Just stay here with us where its nice and safe.


----------



## frags (Feb 5, 2009)

tell them all to go suck eggs and then mail moderator and tell him you want the thread gone!!!


----------



## kellyrich (Jan 8, 2009)

Yeah im gonna email her and ask her if shes about xx


----------



## mimi g (Mar 10, 2009)

You want me to go round and punch them for you.........ill take my rottweiler dwarf lop Norman to nibble theirs toes!! x


----------



## kellyrich (Jan 8, 2009)

mimi g said:


> You want me to go round and punch them for you.........ill take my rottweiler dwarf lop Norman to nibble theirs toes!! x


He he go Norm!!


----------



## Daphne&Peanut (Apr 28, 2009)

Hi Kelly 

I took your advice and joined this forum, I haven't been back on the other forum to look at your thread but I can guess what was being said, I'd just ignore them this forum seems alot more helpful and supportive.

Tamsin x


----------



## frags (Feb 5, 2009)

mimi g said:


> You want me to go round and punch them for you.........ill take my rottweiler dwarf lop Norman to nibble theirs toes!! x


PMSL that made me crack up!!!
il take lily round too set some of her hormones on them


----------



## kellyrich (Jan 8, 2009)

Daphne&Peanut said:


> Hi Kelly
> 
> I took your advice and joined this forum, I haven't been back on the other forum to look at your thread but I can guess what was being said, I'd just ignore them this forum seems alot more helpful and supportive.
> 
> Tamsin x


Hi ya Tasmin!!

Great stuff! Im sure you will love it on here everybody is nice and friendly, but try and avoid Frags Umber and Mimi-g!!

HA HA ONLY JOKING!!


----------



## Guinevere13 (Mar 31, 2008)

Did they give you any suggestions or advice? Or did anyone offer to take your bunnies? I bet they didn't. Just ignore them, there are always people around who would prefer to kick a person when they are down as they are too cowardly to do it any other time. 
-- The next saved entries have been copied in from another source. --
-- ==== Sys2Proof/Machine/FireRows.lean ====
section
/-!
DEFINITION. The commands of the fire monitor (09_fire_protection.md): GH_OPEN, LT_OPEN, FB_OPEN, BOOTH_TRIP_INPUT,
TRIP_INPUT_QUALIFIED_CLOSED, PD_CHANGE, RELEASE_PULSE_END and the lines FQ, FC, FT.
-/

namespace Sys2Proof.Machine

/-! ### Trip inputs -/

/-- GH_OPEN: gate heat qualified open (R153). -/
def execGhOpen (i : StationId) (s : State) : Host.Outcome State Fault Refusal :=
  done ((s.modStation i fun st => { st with gh := .opened }).tripGate i)

/-- LT_OPEN: lamphouse over-temperature qualified open (R153). -/
def execLtOpen (i : StationId) (s : State) : Host.Outcome State Fault Refusal :=
  done ((s.modStation i fun st => { st with lt := .opened }).tripLampHeat i)

/-- FB_OPEN: the film-break switch qualified open; it trips while the motor runs (R153). -/
def execFbOpen (i : StationId) (s : State) : Host.Outcome State Fault Refusal :=
  let t := s.modStation i fun st => { st with fb := .opened }
  done (if (s.station i).motor.running then t.tripBreak i else t)

/-- The qualified state of a booth input. -/
def Fire.setInput (f : Fire) (b : BoothInput) (c : Contact) : Fire :=
  match b with
  | .fa => { f with fa := c }
  | .mt => { f with mt := c }
  | .fl => { f with fl := c }

/-- The booth cause of an input (R157). -/
def BoothCause.ofInput : BoothInput → BoothCause
  | .fa => .alarm
  | .mt => .manual
  | .fl => .link

/-- BOOTH_TRIP_INPUT: FA, MT or FL qualified open (R157). -/
def execBoothTripInput (b : BoothInput) (s : State) : Host.Outcome State Fault Refusal :=
  done (({ s with fire := s.fire.setInput b .opened } : State).boothTrip (BoothCause.ofInput b))

/-- TRIP_INPUT_QUALIFIED_CLOSED: an input closes again, and no trip state changes (R152). -/
def execTripInputQualifiedClosed (input : TripInput) (s : State) : Host.Outcome State Fault Refusal :=
  match input with
  | .gh i => done (s.modStation i fun st => { st with gh := .closed })
  | .lt i => done (s.modStation i fun st => { st with lt := .closed })
  | .fb i => done (s.modStation i fun st => { st with fb := .closed })
  | .booth b => done { s with fire := s.fire.setInput b .closed }

/-! ### Ports -/

/-- The station of a PORT fault: the start-sequence or on-screen station (R61). -/
def House.showStation (hs : House) : Option StationId :=
  match hs.startStation with
  | some i => some i
  | none => hs.onScreen

/-- PD_CHANGE: the port state follows PD (R160); becoming DOWN in a running show is a fault (R62). -/
def execPdChange (h : HouseId) (c : Contact) (s : State) : Host.Outcome State Fault Refusal :=
  match c with
  | .opened => done (s.modHouse h fun hs => { hs with port := .up })
  | .closed =>
    let hs := s.house h
    let t := s.modHouse h fun hs => { hs with port := .down }
    done (if hs.port = .up && hs.engine.inShow then t.enterFault h .port hs.showStation else t)

/-- RELEASE_PULSE_END: PR is released, and PORT STUCK is latched where the ports are still UP (R161). -/
def execReleasePulseEnd (h : HouseId) (s : State) : Host.Outcome State Fault Refusal :=
  if (s.house h).releasePulse then
    let t := s.modHouse h fun hs => { hs with releasePulse := false }
    done (if (s.house h).port = .up then t.latch (.portStuck h) else t)
  else done s

/-! ### Lines -/

def CaptureCause.text : CaptureCause → Text
  | .filmBreak => "BREAK".toList
  | .gate => "GATE".toList
  | .lampHeat => "LAMPHEAT".toList
  | .alarm => "ALARM".toList
  | .manual => "MANUAL".toList
  | .link => "LINK".toList
  | .console => "CONSOLE".toList

/-- The causes whose flags are SET, in the order of the trip inputs (R164; log 18). -/
def TripFlags.causes (f : TripFlags) : List CaptureCause :=
  (if f.filmBreak then [.filmBreak] else []) ++ (if f.gate then [.gate] else []) ++
    (if f.lampHeat then [.lampHeat] else []) ++ (if f.alarm then [.alarm] else []) ++
    (if f.manual then [.manual] else []) ++ (if f.link then [.link] else []) ++
    (if f.console then [.console] else [])

def flagWords (f : TripFlags) : List Text :=
  if f.causes.isEmpty then ["NONE".toList] else f.causes.map CaptureCause.text

/-- The words of the FQ reply (R164, R182). -/
def CaptureFields.words (c : CaptureFields) (flags : TripFlags) (count : Nat) : List Text :=
  [c.cause.text, orNone stationText c.station, orNone houseText c.house, timeText c.time,
   orNone decimal c.counter, orNone LampState.text c.lamp,
   orNone (fun b => if b then "YES".toList else "NO".toList) c.onScreen, "FLAGS".toList] ++
  flagWords flags ++ ["COUNT".toList, decimal count]

/-- FQ reads the trip capture (R164). -/
def answerFq : Answer := fun s =>
  match s.fire.capture with
  | .empty => (s, .okNone)
  | .locked c =>
    ({ s with fire := { s.fire with capture := .read c, flags := Fire.initial.flags, further := 0 } },
     .record (c.words s.fire.flags s.fire.further))
  | .read c => (s, .record (c.words s.fire.flags s.fire.further))

def execFq (s : State) : Host.Outcome State Fault Refusal := consoleRow .fq answerFq s

/-- The capture is LOCKED (R165). -/
def Fire.captureLocked (f : Fire) : Bool :=
  match f.capture with
  | .locked _ => true
  | .empty | .read _ => false

/-- FC: fire clear (R165, R166). -/
def answerFc : Answer := fun s =>
  checked [(s.fire.captureLocked, .lk), (s.inputStands, .fi)] (fun s => (s.fireClear, .ok)) s

def execFc (s : State) : Host.Outcome State Fault Refusal := consoleRow .fc answerFc s

/-- FT: a booth trip from the console (R157). -/
def answerFt : Answer := fun s => (s.boothTrip .console, .ok)

def execFt (s : State) : Host.Outcome State Fault Refusal := consoleRow .ft answerFt s

end Sys2Proof.Machine
end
I would love some more rabbits but my dog has developed an interest in dead ones. There are lots of dead or dying ones in the woods as there is a lot of mixxy about and she likes to carry them around the woods with her  She can't understand why I won't let her in the car with it! The worst bit is the look on other walkers faces  I keep repeating "It was already dead!"

Hope all gets sorted out soon, good luck.:thumbup1:


----------



## foxxy cleopatra (Nov 18, 2008)

thats so awful! some people are SO ridiculously stupid! i really hope you are okay! and this forum is really good!  *hug*
grrrr im really angry at people GRRRRR.


----------



## frags (Feb 5, 2009)

kellyrich said:


> Hi ya Tasmin!!
> 
> Great stuff! Im sure you will love it on here everybody is nice and friendly, but try and avoid Frags Umber and Mimi-g!!
> 
> HA HA ONLY JOKING!!


 we're the best 

the best at being stooooopid that is


----------



## foxxy cleopatra (Nov 18, 2008)

well im very stupid apparently...since i iron my sock and knickers in the morning so they will be toasty...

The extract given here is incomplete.